**TASK DETAILS**
All of the records should be given again verbatim.

**DATA FOR THIS EXERCISE**
-- ==== Sys2Proof/Machine/Dispatch.lean ====
section
/-! DEFINITION. Which handler runs for which instruction (spec/40_execution_cycle.md R76, R79). -/

namespace Sys2Proof.Machine

/-- Step 6 of the Execution Loop: the handler of the instruction with its operand bytes (R76). -/
def exec (i : Instr) (s : State) : Host.Outcome State Fault Refusal :=
  match i with
  | .hlt => Sys2Proof.Machine.execHlt s
  | .ldi a b => Sys2Proof.Machine.execLdi a b s
  | .prn a => Sys2Proof.Machine.execPrn a s
  | .mul a b => Sys2Proof.Machine.execMul a b s
  | .psh a => Sys2Proof.Machine.execPsh a s
  | .pop a => Sys2Proof.Machine.execPop a s

end Sys2Proof.Machine
end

**EXERCISE RESPONSE**
-- ==== Sys2Proof/Machine/Dispatch.lean ====
section
/-! DEFINITION. Which handler runs for which instruction (spec/40_execution_cycle.md R76, R79). -/

namespace Sys2Proof.Machine

/-- Step 6 of the Execution Loop: the handler of the instruction with its operand bytes (R76). -/
def exec (i : Instr) (s : State) : Host.Outcome State Fault Refusal :=
  match i with
  | .hlt => Sys2Proof.Machine.execHlt s
  | .ldi a b => Sys2Proof.Machine.execLdi a b s
  | .prn a => Sys2Proof.Machine.execPrn a s
  | .mul a b => Sys2Proof.Machine.execMul a b s
  | .psh a => Sys2Proof.Machine.execPsh a s
  | .pop a => Sys2Proof.Machine.execPop a s

end Sys2Proof.Machine
end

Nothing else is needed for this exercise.